With redirects helping stave off link rot, it seems that we can fulfill the wish behind Kristina Halvorson’s plea not to allow the web become like the junk-filled planet in Wall-E. Instead of piling up old versions of pages, the links stay fresh while the content might age a bit, like a fine wine.
For help content, I can list reasons that older content might be just fine, no need to send off alarms.
- Software that has classic features that were well documented in the first place, those pages can be static.
- Pages that haven’t been updated but are still oft-visited I would consider to be fresh, not stale. As long as the comments don’t indicate a problem with the content, it can be considered fresh.

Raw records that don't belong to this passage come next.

/-! ### hardReset -/

@[simp] theorem State.hardReset_params : s.hardReset.params = s.params := rfl
@[simp] theorem State.hardReset_opa : s.hardReset.opa = s.freeMag 3 := rfl
@[simp] theorem State.hardReset_opb : s.hardReset.opb = s.freeMag 4 := rfl
@[simp] theorem State.hardReset_opc : s.hardReset.opc = s.freeMag 5 := rfl
@[simp] theorem State.hardReset_res0 : s.hardReset.res0 = s.freeMag 0 := rfl
@[simp] theorem State.hardReset_res1 : s.hardReset.res1 = s.freeMag 1 := rfl
@[simp] theorem State.hardReset_res2 : s.hardReset.res2 = s.freeMag 2 := rfl
@[simp] theorem State.hardReset_dig : s.hardReset.dig = Memory.fill (fun k => Config.freeByte (s.freeCtr + k)) 0 s.params.lmax := rfl
@[simp] theorem State.hardReset_blk : s.hardReset.blk = [] := rfl
@[simp] theorem State.hardReset_cmd : s.hardReset.cmd = 0 := rfl
@[simp] theorem State.hardReset_status : s.hardReset.status = Status.reset := rfl
@[simp] theorem State.hardReset_ie : s.hardReset.ie = false := rfl
@[simp] theorem State.hardReset_nblk : s.hardReset.nblk = 0 := rfl
@[simp] theorem State.hardReset_blksel : s.hardReset.blksel = 0 := rfl
@[simp] theorem State.hardReset_rngcnt : s.hardReset.rngcnt = 0 := rfl
@[simp] theorem State.hardReset_mrDrawn : s.hardReset.mrDrawn = 0 := rfl
@[simp] theorem State.hardReset_rng : s.hardReset.rng = s.rng := rfl
@[simp] theorem State.hardReset_rpos : s.hardReset.rpos = s.rpos := rfl
@[simp] theorem State.hardReset_rstN : s.hardReset.rstN = false := rfl
@[simp] theorem State.hardReset_bus : s.hardReset.bus = .idle := rfl
@[simp] theorem State.hardReset_inputs : s.hardReset.inputs = s.inputs := rfl
@[simp] theorem State.hardReset_freeCtr : s.hardReset.freeCtr = s.freeCtr + 6 + s.params.lmax := rfl

/-! ### releaseReset -/

@[simp] theorem State.releaseReset_params : s.releaseReset.params = s.params := rfl
@[simp] theorem State.releaseReset_opa : s.releaseReset.opa = s.opa := rfl
@[simp] theorem State.releaseReset_opb : s.releaseReset.opb = s.opb := rfl
@[simp] theorem State.releaseReset_opc : s.releaseReset.opc = s.opc := rfl
@[simp] theorem State.releaseReset_res0 : s.releaseReset.res0 = s.res0 := rfl
@[simp] theorem State.releaseReset_res1 : s.releaseReset.res1 = s.res1 := rfl
@[simp] theorem State.releaseReset_res2 : s.releaseReset.res2 = s.res2 := rfl
@[simp] theorem State.releaseReset_dig : s.releaseReset.dig = s.dig := rfl
@[simp] theorem State.releaseReset_blk : s.releaseReset.blk = s.blk := rfl
@[simp] theorem State.releaseReset_cmd : s.releaseReset.cmd = s.cmd := rfl
@[simp] theorem State.releaseReset_status : s.releaseReset.status = s.status := rfl
@[simp] theorem State.releaseReset_ie : s.releaseReset.ie = s.ie := rfl
@[simp] theorem State.releaseReset_nblk : s.releaseReset.nblk = s.nblk := rfl
@[simp] theorem State.releaseReset_blksel : s.releaseReset.blksel = s.blksel := rfl
@[simp] theorem State.releaseReset_rngcnt : s.releaseReset.rngcnt = s.rngcnt := rfl
@[simp] theorem State.releaseReset_mrDrawn : s.releaseReset.mrDrawn = s.mrDrawn := rfl
@[simp] theorem State.releaseReset_rng : s.releaseReset.rng = s.rng := rfl
@[simp] theorem State.releaseReset_rpos : s.releaseReset.rpos = s.rpos := rfl
@[simp] theorem State.releaseReset_rstN : s.releaseReset.rstN = true := rfl
@[simp] theorem State.releaseReset_bus : s.releaseReset.bus = s.bus := rfl
@[simp] theorem State.releaseReset_inputs : s.releaseReset.inputs = s.inputs := rfl
@[simp] theorem State.releaseReset_freeCtr : s.releaseReset.freeCtr = s.freeCtr := rfl

/-! ### reply -/

@[simp] theorem State.reply_params (r : BusReply) : (s.reply r).params = s.params := rfl
@[simp] theorem State.reply_opa (r : BusReply) : (s.reply r).opa = s.opa := rfl
@[simp] theorem State.reply_opb (r : BusReply) : (s.reply r).opb = s.opb := rfl
@[simp] theorem State.reply_opc (r : BusReply) : (s.reply r).opc = s.opc := rfl
@[simp] theorem State.reply_res0 (r : BusReply) : (s.reply r).res0 = s.res0 := rfl
@[simp] theorem State.reply_res1 (r : BusReply) : (s.reply r).res1 = s.res1 := rfl
@[simp] theorem State.reply_res2 (r : BusReply) : (s.reply r).res2 = s.res2 := rfl
@[simp] theorem State.reply_dig (r : BusReply) : (s.reply r).dig = s.dig := rfl
@[simp] theorem State.reply_blk (r : BusReply) : (s.reply r).blk = s.blk := rfl
@[simp] theorem State.reply_cmd (r : BusReply) : (s.reply r).cmd = s.cmd := rfl
@[simp] theorem State.reply_status (r : BusReply) : (s.reply r).status = s.status := rfl
@[simp] theorem State.reply_ie (r : BusReply) : (s.reply r).ie = s.ie := rfl
@[simp] theorem State.reply_nblk (r : BusReply) : (s.reply r).nblk = s.nblk := rfl
@[simp] theorem State.reply_blksel (r : BusReply) : (s.reply r).blksel = s.blksel := rfl
@[simp] theorem State.reply_rngcnt (r : BusReply) : (s.reply r).rngcnt = s.rngcnt := rfl
@[simp] theorem State.reply_mrDrawn (r : BusReply) : (s.reply r).mrDrawn = s.mrDrawn := rfl
@[simp] theorem State.reply_rng (r : BusReply) : (s.reply r).rng = s.rng := rfl
@[simp] theorem State.reply_rpos (r : BusReply) : (s.reply r).rpos = s.rpos := rfl
@[simp] theorem State.reply_rstN (r : BusReply) : (s.reply r).rstN = s.rstN := rfl
@[simp] theorem State.reply_bus (r : BusReply) : (s.reply r).bus = r := rfl
@[simp] theorem State.reply_inputs (r : BusReply) : (s.reply r).inputs = s.inputs := rfl
@[simp] theorem State.reply_freeCtr (r : BusReply) : (s.reply r).freeCtr = s.freeCtr := rfl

- Depending on how well it’s resourced or energetic it is, your writing staff and community can only add a finite amount of content per week (or month). So the percentage of old content may be higher than the percentage of new content. That ratio is probably okay as your site ages. The mark the report sets is two years (24 months), then the content might be “old.”
- Depending on the scope of the aging report, an older product would have older help pages. Filtering helps you tune in the grouping of pages where you might be concerned about stale pages.
Two years would be a long time in a web application’s life, but perhaps not so long for an enterprise application. As usual, the answer to “Must Help Pages Live Forever?” is “It depends.” The real question that I’m trying to answer is “When are Help Pages Stale?” I believe two years is a valid and reasonable line to draw. What do you think?